Eeeeerrrmmmm yaaaasss, today’s post is all about the beautiful thing that is SALTED CARAMEL. Obvs, salted caramel isn’t anything out of the ordinary, it’s pretty much everywhere nowadays… and so it should be! It’s one of the best things to happen to baked goods, even better smothered on ice cream, soooo yeah I’m a fan.
Caramel’s something that I really love making, it’s just so flippin easy, and kinda therapeutic, watching just sugar and water turn that gorge amber colour.
This week, I made salted caramel to smother between the layers of an oh so scrumptious chocolate cake. I’m making a birthday cake for my cousin’s 18th, aaaand yeah, of course I’ve designed the most decadent cake ever, I think it’s going to be reeeaallly tasty even if I do say so myself. But salted caramel is amazing on pancakes, ice-cream, or even just on it’s own! Of course, I wouldn’t be eating this too often, but for a weekend treat, or every once in a while, it’s blooming perfect.

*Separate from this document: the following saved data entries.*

-- ==== Sys2Proof/Machine/Operands.lean ====
section
/-! DEFINITION. The implicit operands of the commands (30_encoding R71) and the length checks made before any
buffer access (60_exceptions R162). -/

namespace Sys2Proof.Machine

/-- `len`, the number of valid bytes: `BLEN` as an integer (10_state R22). -/
def State.byteCount (s : State) : Nat := s.blen.toNat

/-- `m`, the block length in words: `WLEN` as an integer (10_state R23). -/
def State.wordCount (s : State) : Nat := s.wlen.toNat

/-- `ceil(len / 4)`, which "equals `floor((len + 3) / 4)`" (00_scope R12, 41_codec R120). -/
def wordsFor (len : Nat) : Nat := (len + 3) / 4

/-- `BLEN = 0` or `BLEN > limit` (R162; `limit` is `BCAP` or `BCAP - 4`). -/
def State.byteCountBad (s : State) (limit : Nat) : Bool :=
  decide (s.byteCount = 0) || decide (limit < s.byteCount)

/-- `WLEN > WCAP` (R162, `ENCW` and `DECW`). -/
def State.blockTooLong (s : State) : Bool := decide (s.wcap < s.wordCount)

/-- `WLEN = 0` or `WLEN > WCAP` (R162, `UNPACK` and `UNPACKL`). -/
def State.wordCountBad (s : State) : Bool := decide (s.wordCount = 0) || s.blockTooLong

/-- The embedded length: "the last word of the block, at index `WLEN - 1`" (41_codec R124, R127). -/
def State.embeddedLength (s : State) : Nat := (s.readW (s.wordCount - 1)).toNat

/-- `nb = 4 * (wc - 1)`, the bytes held by the data words (R127). -/
def State.dataBytes (s : State) : Nat := 4 * (s.wordCount - 1)

/-- The range test `nb - 4 < L and L <= nb`, an "integer comparison" (R127, 00_scope R12). -/
def State.lengthOk (s : State) : Bool :=
  decide ((s.dataBytes : Int) - 4 < (s.embeddedLength : Int)) && decide (s.embeddedLength ≤ s.dataBytes)

/-- A command whose lengths are checked first: `ERR_ARG` if the check fails, "before the command reads or
writes any buffer cell" (R162); otherwise what `run` does, which ends with its own write of `STATUS`. -/
def checked (bad : Bool) (run : State → State) (s : State) : Host.Outcome State Fault Refusal :=
  .next (if bad then s.raise .arg else run s)

end Sys2Proof.Machine
end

Here’s how you make it, it really is so simple…
You will need:
-220g Caster sugar
– 6 tbsp. Water
– 245ml Double cream
– A good pinch (to taste) of good quality sea salt
All you need to do is add the sugar and water to a pan, mix to combine, then place on a medium heat and watch it bubble, DO NOT be tempted to stir! Just leave it to do it’s delicious thing. It will gradually change from a transparent mixture, to a deep amber caramel, it should take about 5-8 minutes.
Once it’s a lovely amber colour, take off of the heat and immediately add the cream, mix whilst steadily pouring in the cream. Add the salt, I must admit I add quite a lot, but I taste it as I add.
And that’s it!! It’s really that simple.